**WHAT YOU NEED TO DO:** Give back exactly the lines of the material below, starting with the line with "induction m with" and going on through the line with "only [Mem.read, ih]".

DATA SECTION: Begin

-- ==== Sys2Proof/Laws/Mem.lean ====
section
/-! SUPPORT. The laws of memory: a read after a write, and the canonical form that every memory operation keeps. -/
namespace Sys2Proof.Laws
open Sys2Proof.Machine

/-! ### One byte -/

theorem read_put (a : Nat) (b : Byte) (r : List Host.Cell) (h : Mem.read r a = 0) : Mem.read (Mem.put a b r) a = b := by
  unfold Mem.put
  split
  · rename_i e
    rw [h, e]
    rfl
  · simp [Mem.read]

theorem read_put_ne (a x : Nat) (b : Byte) (r : List Host.Cell) (h : x ≠ a) : Mem.read (Mem.put a b r) x = Mem.read r x := by
  unfold Mem.put
  split
  · rfl
  · simp [Mem.read, Ne.symm h]

/-- In a canonical list, an address below the bound reads as unlisted. -/
theorem read_below {lo x : Nat} {m : List Host.Cell} (h : Mem.wfFrom lo m = true) (hx : x < lo) : Mem.read m x = 0 := by
  induction m generalizing lo with
  | nil => rfl
  | cons e r ih =>
    obtain ⟨k, v⟩ := e
    simp only [Mem.wfFrom, Bool.and_eq_true, decide_eq_true_eq] at h
    simp only [Mem.read]
    rw [if_neg (by omega)]
    exact ih h.2 (by omega)

theorem wfFrom_mono {lo hi : Nat} {m : List Host.Cell} (h : Mem.wfFrom hi m = true) (hl : lo ≤ hi) : Mem.wfFrom lo m = true := by
  cases m with
  | nil => rfl
  | cons e r =>
    obtain ⟨k, v⟩ := e
    simp only [Mem.wfFrom, Bool.and_eq_true, decide_eq_true_eq] at h ⊢
    exact ⟨⟨by omega, h.1.2⟩, h.2⟩

/-- The byte written is read back. -/
theorem read_write {lo : Nat} (m : List Host.Cell) (a : Nat) (b : Byte) (h : Mem.wfFrom lo m = true) : Mem.read (Mem.write m a b) a = b := by
  induction m generalizing lo with
  | nil => exact read_put a b [] rfl
  | cons e r ih =>
    obtain ⟨k, v⟩ := e
    simp only [Mem.wfFrom, Bool.and_eq_true, decide_eq_true_eq] at h
    simp only [Mem.write]
    split
    · rename_i hk
      apply read_put
      simp only [Mem.read]
      rw [if_neg (by omega)]
      exact read_below h.2 (by omega)
    · split
      · rename_i hk
        subst hk
        exact read_put _ _ _ (read_below h.2 (by omega))
      · rename_i hk
        simp only [Mem.read]
        rw [if_neg hk]
        exact ih h.2

/-- A write leaves every other address alone. -/
theorem read_write_ne (m : List Host.Cell) (a x : Nat) (b : Byte) (h : x ≠ a) : Mem.read (Mem.write m a b) x = Mem.read m x := by
  induction m with
  | nil => exact read_put_ne a x b [] h
  | cons e r ih =>
    obtain ⟨k, v⟩ := e
    simp only [Mem.write]
    split
    · exact read_put_ne a x b _ h
    · split
      · rename_i hk
        subst hk
        rw [read_put_ne _ _ _ _ h]
        simp only [Mem.read]
        rw [if_neg (Ne.symm h)]
      · simp only [Mem.read, ih]

theorem wfFrom_put {lo : Nat} {a : Nat} {b : Byte} {r : List Host.Cell} (h : Mem.wfFrom (a + 1) r = true) (hl : lo ≤ a) :
    Mem.wfFrom lo (Mem.put a b r) = true := by
  unfold Mem.put
  split
  · exact wfFrom_mono h (by omega)
  · rename_i hb
    simp only [Mem.wfFrom, Bool.and_eq_true, decide_eq_true_eq]
    exact ⟨⟨hl, hb⟩, h⟩

theorem wfFrom_write {lo : Nat} (m : List Host.Cell) (a : Nat) (b : Byte) (h : Mem.wfFrom lo m = true) (hl : lo ≤ a) :
    Mem.wfFrom lo (Mem.write m a b) = true := by
  induction m generalizing lo with
  | nil => exact wfFrom_put rfl hl
  | cons e r ih =>
    obtain ⟨k, v⟩ := e
    have h0 := h
    simp only [Mem.wfFrom, Bool.and_eq_true, decide_eq_true_eq] at h
    simp only [Mem.write]
    split
    · rename_i hk
      refine wfFrom_put ?_ hl
      simp only [Mem.wfFrom, Bool.and_eq_true, decide_eq_true_eq]
      exact ⟨⟨by omega, h.1.2⟩, h.2⟩
    · split
      · rename_i hk
        subst hk
        exact wfFrom_put h.2 hl
      · rename_i h1 h2
        simp only [Mem.wfFrom, Bool.and_eq_true, decide_eq_true_eq]
        exact ⟨h.1, ih h.2 (by omega)⟩

/-! ### The canonical form -/

/-- A write of one byte keeps the canonical form. -/
theorem wf_write (m : List Host.Cell) (a : Nat) (b : Byte) (h : Mem.wf m = true) : Mem.wf (Mem.write m a b) = true :=
  wfFrom_write m a b h (Nat.zero_le a)

/-- A write of a number keeps the canonical form. -/
theorem wf_writeN (m : List Host.Cell) (a n x : Nat) (h : Mem.wf m = true) : Mem.wf (Mem.writeN m a n x) = true := by
  induction n generalizing m a x with
  | zero => exact h
  | succ n ih => exact ih _ _ _ (wf_write m a _ h)

/-- A write of bytes keeps the canonical form. -/
theorem wf_writeBytes (m : List Host.Cell) (a : Nat) (l : List Byte) (h : Mem.wf m = true) : Mem.wf (Mem.writeBytes m a l) = true := by
  induction l generalizing m a with
  | nil => exact h
  | cons b r ih => exact ih _ _ (wf_write m a b h)

/-- A fold of writes keeps the canonical form. -/
theorem wf_foldl {β : Type} (f : List Host.Cell → β → List Host.Cell) (hf : ∀ m b, Mem.wf m = true → Mem.wf (f m b) = true)
    (l : List β) (m : List Host.Cell) (h : Mem.wf m = true) : Mem.wf (l.foldl f m) = true := by
  induction l generalizing m with
  | nil => exact h
  | cons b r ih => exact ih _ (hf m b h)

theorem wfFrom_filter (p : Host.Cell → Bool) {lo : Nat} (m : List Host.Cell) (h : Mem.wfFrom lo m = true) :
    Mem.wfFrom lo (m.filter p) = true := by
  induction m generalizing lo with
  | nil => rfl
  | cons e r ih =>
    obtain ⟨k, v⟩ := e
    simp only [Mem.wfFrom, Bool.and_eq_true, decide_eq_true_eq] at h
    rw [List.filter_cons]
    split
    · simp only [Mem.wfFrom, Bool.and_eq_true, decide_eq_true_eq]
      exact ⟨h.1, ih h.2⟩
    · exact wfFrom_mono (ih h.2) (by omega)

/-- The cells of a canonical memory that meet a test are canonical. -/
theorem wf_filter (p : Host.Cell → Bool) (m : List Host.Cell) (h : Mem.wf m = true) : Mem.wf (m.filter p) = true := wfFrom_filter p m h

/-- The memories at reset are canonical. -/
theorem reset_memories : Mem.wf State.reset.cmem = true ∧ Mem.wf State.reset.phys = true := ⟨rfl, rfl⟩

/-- A write to a cluster keeps both memories canonical. -/
theorem wf_cwrite (s : State) (k a n x : Nat) (h : Mem.wf s.cmem = true) : Mem.wf (s.cwrite k a n x).cmem = true :=
  by rw [cwrite_cmem]; exact wf_writeN _ _ _ _ h

/-! ### Several bytes -/

/-- A write of a number leaves every address outside its bytes alone. -/
theorem read_writeN_ne (m : List Host.Cell) (a n x j : Nat) (h : j < a ∨ a + n ≤ j) : Mem.read (Mem.writeN m a n x) j = Mem.read m j := by
  induction n generalizing m a x with
  | zero => rfl
  | succ n ih =>
    simp only [Mem.writeN]
    rw [ih _ _ _ (by omega), read_write_ne _ _ _ _ (by omega)]

/-- A write of bytes leaves every address outside them alone. -/
theorem read_writeBytes_ne (m : List Host.Cell) (a j : Nat) (l : List Byte) (h : j < a ∨ a + l.length ≤ j) :
    Mem.read (Mem.writeBytes m a l) j = Mem.read m j := by
  induction l generalizing m a with
  | nil => rfl
  | cons b r ih =>
    simp only [Mem.writeBytes]
    simp only [List.length_cons] at h
    rw [ih _ _ (by omega), read_write_ne _ _ _ _ (by omega)]

/-- A number read depends on its bytes only. -/
theorem readN_congr (m m' : List Host.Cell) (a n : Nat) (h : ∀ j, a ≤ j → j < a + n → Mem.read m' j = Mem.read m j) :
    Mem.readN m' a n = Mem.readN m a n := by
  induction n generalizing a with
  | zero => rfl
  | succ n ih =>
    simp only [Mem.readN]
    rw [h a (by omega) (by omega), ih (a + 1) fun j h1 h2 => h j (by omega) (by omega)]

/-- The number written is read back, cut to its bytes. -/
theorem readN_writeN (m : List Host.Cell) (a n x : Nat) (h : Mem.wf m = true) : Mem.readN (Mem.writeN m a n x) a n = x % 256 ^ n := by
  induction n generalizing m a x with
  | zero => simp [Mem.readN, Nat.mod_one]
  | succ n ih =>
    simp only [Mem.readN, Mem.writeN]
    rw [ih _ _ _ (wf_write m a _ h), read_writeN_ne _ _ _ _ _ (by omega), read_write m a _ (show Mem.wfFrom 0 m = true from h)]
    simp only [BitVec.toNat_ofNat]
    have e : x % 256 ^ (n + 1) = x % 256 + 256 * (x / 256 % 256 ^ n) := by
      rw [Nat.pow_succ, Nat.mul_comm (256 ^ n) 256, Nat.mod_mul]
    omega

/-- Writes to disjoint places do not see each other. -/
theorem readN_writeN_ne (m : List Host.Cell) (a n x b k : Nat) (h : b + k ≤ a ∨ a + n ≤ b) :
    Mem.readN (Mem.writeN m a n x) b k = Mem.readN m b k :=
  readN_congr _ _ _ _ fun j h1 h2 => read_writeN_ne _ _ _ _ _ (by omega)

/-- Cells of different clusters are apart. -/
theorem cellKey_apart {k j a b : Nat} (h : k ≠ j) (ha : a < Config.clusterBytes) (hb : b < Config.clusterBytes) : cellKey k a ≠ cellKey j b := by
  unfold cellKey
  intro e
  apply h
  have h1 : (k * Config.clusterBytes + a) / Config.clusterBytes = k := by
    rw [Nat.mul_comm, Nat.mul_add_div (by decide), Nat.div_eq_of_lt ha, Nat.add_zero]
  have h2 : (j * Config.clusterBytes + b) / Config.clusterBytes = j := by
    rw [Nat.mul_comm, Nat.mul_add_div (by decide), Nat.div_eq_of_lt hb, Nat.add_zero]
  rw [← h1, ← h2, e]

end Sys2Proof.Laws
end

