/-- A change of the acting core that touches links only. -/
theorem regWork_modCore (w : Targets) (s : State) (f : Core → Core) (h1 : coreRest (f s.here) = coreRest s.here)
    (h2 : (f s.here).ctx = s.here.ctx) : RegWork w s (s.modCore s.cur.1 f) := by
  have e : (s.modCore s.cur.1 f).here = f s.here := by simp [State.here]
  have eb : ∀ l, (s.modCore s.cur.1 f).here.bank l = s.here.bank l := by
    intro l
    rw [e]
    simp only [Core.bank, h2]
  have em : (s.modCore s.cur.1 f).me = s.me := eb s.cur.2
  refine ⟨rfl, fun c hc => by rw [core_modCore_ne _ _ _ _ hc], by rw [e, h1], fun l _ => eb l, by rw [em], ?_, ?_, ?_, [], ?_, by simp⟩
  all_goals intros; simp [em]

/-- A change of counters of the model's own. -/
theorem regWork_counters (w : Targets) (s t : State) (h : stateRest t = stateRest s) (hc : t.cores = s.cores) : RegWork w s t := by
  have e : t.core = s.core := by
    funext c
    simp only [State.core, hc]
  have hcur := cur_of_rest h
  have eh : t.here = s.here := by simp only [State.here, e, hcur]
  have em : t.me = s.me := by simp only [State.me, State.ctx, e, hcur]
  refine ⟨h, fun c _ => by rw [e], by rw [eh], fun l _ => by rw [eh], by rw [em], ?_, ?_, ?_, [], ?_, by simp⟩
  all_goals intros; simp [em]

/-- A change of counts and of wrong symbols. -/
theorem regWork_counts (w : Targets) (s t : State) (h : stateRest t = stateRest s) (hc : ∀ c, uncounted (t.core c) = uncounted (s.core c)) :
    RegWork w s t := by
  have hcur := cur_of_rest h
  have eb : ∀ c l, (t.core c).bank l = (s.core c).bank l := fun c l => (congrArg (fun k : Core => k.bank l) (hc c) : _)
  have em : t.me = s.me := by simp only [State.me, State.ctx, hcur, eb]
  refine ⟨h, fun c _ => hc c, ?_, fun l _ => ?_, by rw [em], ?_, ?_, ?_, [], ?_, by simp⟩
  · show coreRest (t.core t.cur.1) = coreRest (s.core s.cur.1)
    rw [hcur]
    exact (congrArg (fun k : Core => coreRest k) (hc s.cur.1) : _)
  · show (t.core t.cur.1).bank l = (s.core s.cur.1).bank l
    rw [hcur, eb]
  all_goals intros; simp [em]

/-- A count of a core changes nothing else. -/
theorem uncounted_modCore (s : State) (c j : Nat) (f : Core → Core) (h : ∀ k, uncounted (f k) = uncounted k) :
    uncounted ((s.modCore c f).core j) = uncounted (s.core j) := by
  by_cases e : j = c
  · subst e
    rw [core_modCore, h]
  · rw [core_modCore_ne _ _ _ _ e]

/-- The machine but for corrected symbols and their counts. -/
def SameButCounts (s t : State) : Prop := stateRest t = stateRest s ∧ ∀ c, uncounted (t.core c) = uncounted (s.core c)

theorem scrubWord_same (s : State) (k a : Nat) : SameButCounts s (s.scrubWord k a) := by
  unfold State.scrubWord
  split
  · exact ⟨rfl, fun _ => uncounted_modCore _ _ _ _ fun _ => rfl⟩
  · exact ⟨rfl, fun _ => rfl⟩

/-- A read that corrects symbols leaves everything else alone. -/
theorem scrub_same (s : State) (k a n : Nat) : SameButCounts s (s.scrub k a n) := by
  have h : ∀ (l : List Nat) (s : State), SameButCounts s (l.foldl (fun t w => t.scrubWord k w) s) := by
    intro l
    induction l with
    | nil => exact fun s => ⟨rfl, fun _ => rfl⟩
    | cons b r ih =>
      intro s
      have h1 := scrubWord_same s k b
      have h2 := ih (s.scrubWord k b)
      exact ⟨h2.1.trans h1.1, fun c => (h2.2 c).trans (h1.2 c)⟩
  unfold State.scrub
  split
  · exact ⟨rfl, fun _ => rfl⟩
  · exact h _ s

theorem regWork_scrub (w : Targets) (s : State) (k a n : Nat) : RegWork w s (s.scrub k a n) :=
  regWork_counts w s _ (scrub_same s k a n).1 (scrub_same s k a n).2

/-! ### One lemma per operation -/

section Operations
variable (w : Targets)

theorem rw_modHere (f : Core → Core) (h1 : ∀ k, coreRest (f k) = coreRest k) (h2 : ∀ k, (f k).ctx = k.ctx) :
    Within (RegWork w) (modHere f) := fun s => regWork_modCore w s f (h1 _) (h2 _)

theorem rw_popFlits (dir n : Nat) : Within (RegWork w) (popFlits dir n) := by
  unfold popFlits
  refine within_seen fun s => within_ite (fun _ => ?_) fun _ => ?_
  · exact within_bind (regWork_chain w) (rw_modHere w _ (fun _ => rfl) fun _ => rfl) fun _ => within_pure (regWork_chain w) _
  · exact within_ite (fun _ => within_throw (regWork_chain w) _) fun _ => within_raiseTree (regWork_chain w) _ _ _

theorem rw_pushFlits (dir : Nat) (data : List (BitVec 512)) (vtag : Option Tag) : Within (RegWork w) (pushFlits dir data vtag) := by
  unfold pushFlits
  refine within_seen fun s => ?_
  split
  · exact within_raiseTree (regWork_chain w) _ _ _
  · exact within_ite (fun _ => rw_modHere w _ (fun _ => rfl) fun _ => rfl) fun _ => within_throw (regWork_chain w) _

theorem rw_readReady (d : Dest) : Within (RegWork w) (readReady d) := by
  unfold readReady
  refine within_seen fun s => ?_
  split
  · exact within_pure (regWork_chain w) _
  · split
    · exact within_throw (regWork_chain w) _
    · split
      · exact within_raise (regWork_chain w) _ _
      · exact within_pure (regWork_chain w) _

theorem rw_writeReady (d : Dest) : Within (RegWork w) (writeReady d) := by
  unfold writeReady
  refine within_seen fun s => ?_
  split
  · exact within_pure (regWork_chain w) _
  · exact within_throw (regWork_chain w) _

theorem rw_freshId : Within (RegWork w) freshId := by
  intro s
  exact regWork_counters w s _ rfl rfl

theorem rw_readS (r : BitVec 5) : Within (RegWork w) (readS r) := by
  unfold readS
  refine within_ite (fun _ => ?_) fun _ => ?_
  · refine within_bind (regWork_chain w) (rw_readReady w _) fun _ => within_seen fun s => ?_
    simp only
    split
    · refine within_ite (fun _ => within_bind (regWork_chain w) ?_ fun _ => within_pure (regWork_chain w) _) fun _ =>
        within_throw (regWork_chain w) _
      exact fun s => regWork_modCtx w s _ rfl (fun _ _ => rfl) (fun _ _ => rfl) (fun _ _ => rfl) ⟨[], by simp, by simp⟩
    · exact within_pure (regWork_chain w) _
  · exact within_bind (regWork_chain w) (rw_popFlits w _ _) fun _ => within_pure (regWork_chain w) _

theorem rw_readV (r : BitVec 5) : Within (RegWork w) (readV r) := by
  unfold readV
  refine within_ite (fun _ => ?_) fun _ => ?_
  · exact within_bind (regWork_chain w) (rw_readReady w _) fun _ => within_seen fun s => within_pure (regWork_chain w) _
  · exact within_bind (regWork_chain w) (rw_popFlits w _ _) fun _ => within_pure (regWork_chain w) _

theorem rw_readP (r : Nat) : Within (RegWork w) (readP r) := by
  unfold readP
  refine within_ite (fun _ => within_pure (regWork_chain w) _) fun _ => ?_
  exact within_bind (regWork_chain w) (rw_readReady w _) fun _ => within_seen fun s => within_pure (regWork_chain w) _

theorem sreg_setSreg_ne (x : Ctx) (r j : Nat) (v : Word) (h : j ≠ r) : (x.setSreg r v).sreg j = x.sreg j := by
  unfold Ctx.setSreg
  split
  · rfl
  · simp only [Ctx.sreg]
    rw [getD_set_ne _ _ _ _ _ h]

theorem rw_writeS (d : BitVec 5) (v : Word) : Within (RegWork { w with scalar := some d }) (writeS d v) := by
  unfold writeS
  refine within_ite (fun _ => within_ite (fun _ => within_pure (regWork_chain _) _) fun h0 => ?_) fun _ => rw_pushFlits _ _ _ _
  refine within_bind (regWork_chain _) (rw_writeReady _ _) fun _ => ?_
  intro s
  refine regWork_modCtx { w with scalar := some d } s _ ?_ ?_ ?_ ?_ ⟨[], ?_, by simp⟩
  · simp [bankRest, Ctx.setSreg, h0]
  · intro r hr
    have : r.toNat ≠ d.toNat := fun e => hr (congrArg some (BitVec.eq_of_toNat_eq e))
    have := sreg_setSreg_ne s.me d.toNat r.toNat v this
    simpa [Ctx.sreg, Ctx.setSreg, h0] using this
  · intro r _
    simp [Ctx.setSreg, h0, Ctx.vreg]
  · intro r _
    simp [Ctx.setSreg, h0, Ctx.preg]
  · simp [Ctx.setSreg, h0]

theorem rw_addPend (d : Dest) (v : BitVec 2048) (t : Tag) (ready : Option Nat) (n : Nat) (h : ∀ q : Pend, q.dest = d → Aims w q) :
    Within (RegWork w) (addPend d v t ready n) := by
  unfold addPend
  refine within_bind (regWork_chain w) (rw_writeReady w _) fun _ => within_bind (regWork_chain w) (rw_freshId w) fun i => ?_
  refine within_bind (regWork_chain w) (fun s => ?_) fun _ => within_pure (regWork_chain w) _
  refine regWork_modCtx w s _ rfl (fun _ _ => rfl) (fun _ _ => rfl) (fun _ _ => rfl) ⟨_, rfl, ?_⟩
  intro q hq
  rw [List.mem_singleton] at hq
  subst hq
  exact h _ rfl

theorem rw_writeSL (d : BitVec 5) (v : Word) (lat : Nat) : Within (RegWork { w with scalar := some d }) (writeSL d v lat) := by
  unfold writeSL
  refine within_ite (fun _ => rw_writeS w d v) fun _ => within_seen fun s => ?_
  refine within_bind (regWork_chain _) (rw_addPend _ _ _ _ _ _ ?_) fun _ => within_pure (regWork_chain _) _
  intro q hq
  simp only [Aims, hq]
  exact ⟨d, rfl, rfl⟩

theorem rw_linkExists (d : BitVec 5) : Within (RegWork w) (linkExists d) := by
  unfold linkExists
  refine within_seen fun s => within_ite (fun _ => within_raiseTree (regWork_chain w) _ _ _) fun _ => within_pure (regWork_chain w) _

theorem rw_deferS (d : BitVec 5) (v : Word) (n : Nat) : Within (RegWork { w with scalar := some d }) (deferS d v n) := by
  unfold deferS
  refine within_ite (fun _ => within_pure (regWork_chain _) _) fun _ => ?_
  refine within_bind (regWork_chain _) (rw_linkExists _ d) fun _ => rw_addPend _ _ _ _ _ _ ?_
  intro q hq
  simp only [Aims, hq]
  exact ⟨d, rfl, rfl⟩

DATA SECTION: End

**EXERCISE SOLUTION:**
  induction m with
  | nil => exact read_put_ne a x b [] h
  | cons e r ih =>
    obtain ⟨k, v⟩ := e
    simp only [Mem.write]
    split
    · exact read_put_ne a x b _ h
    · split
      · rename_i hk
        subst hk
        rw [read_put_ne _ _ _ _ h]
        simp only [Mem.read]
        rw [if_neg (Ne.symm h)]
      · simp only [Mem.read, ih]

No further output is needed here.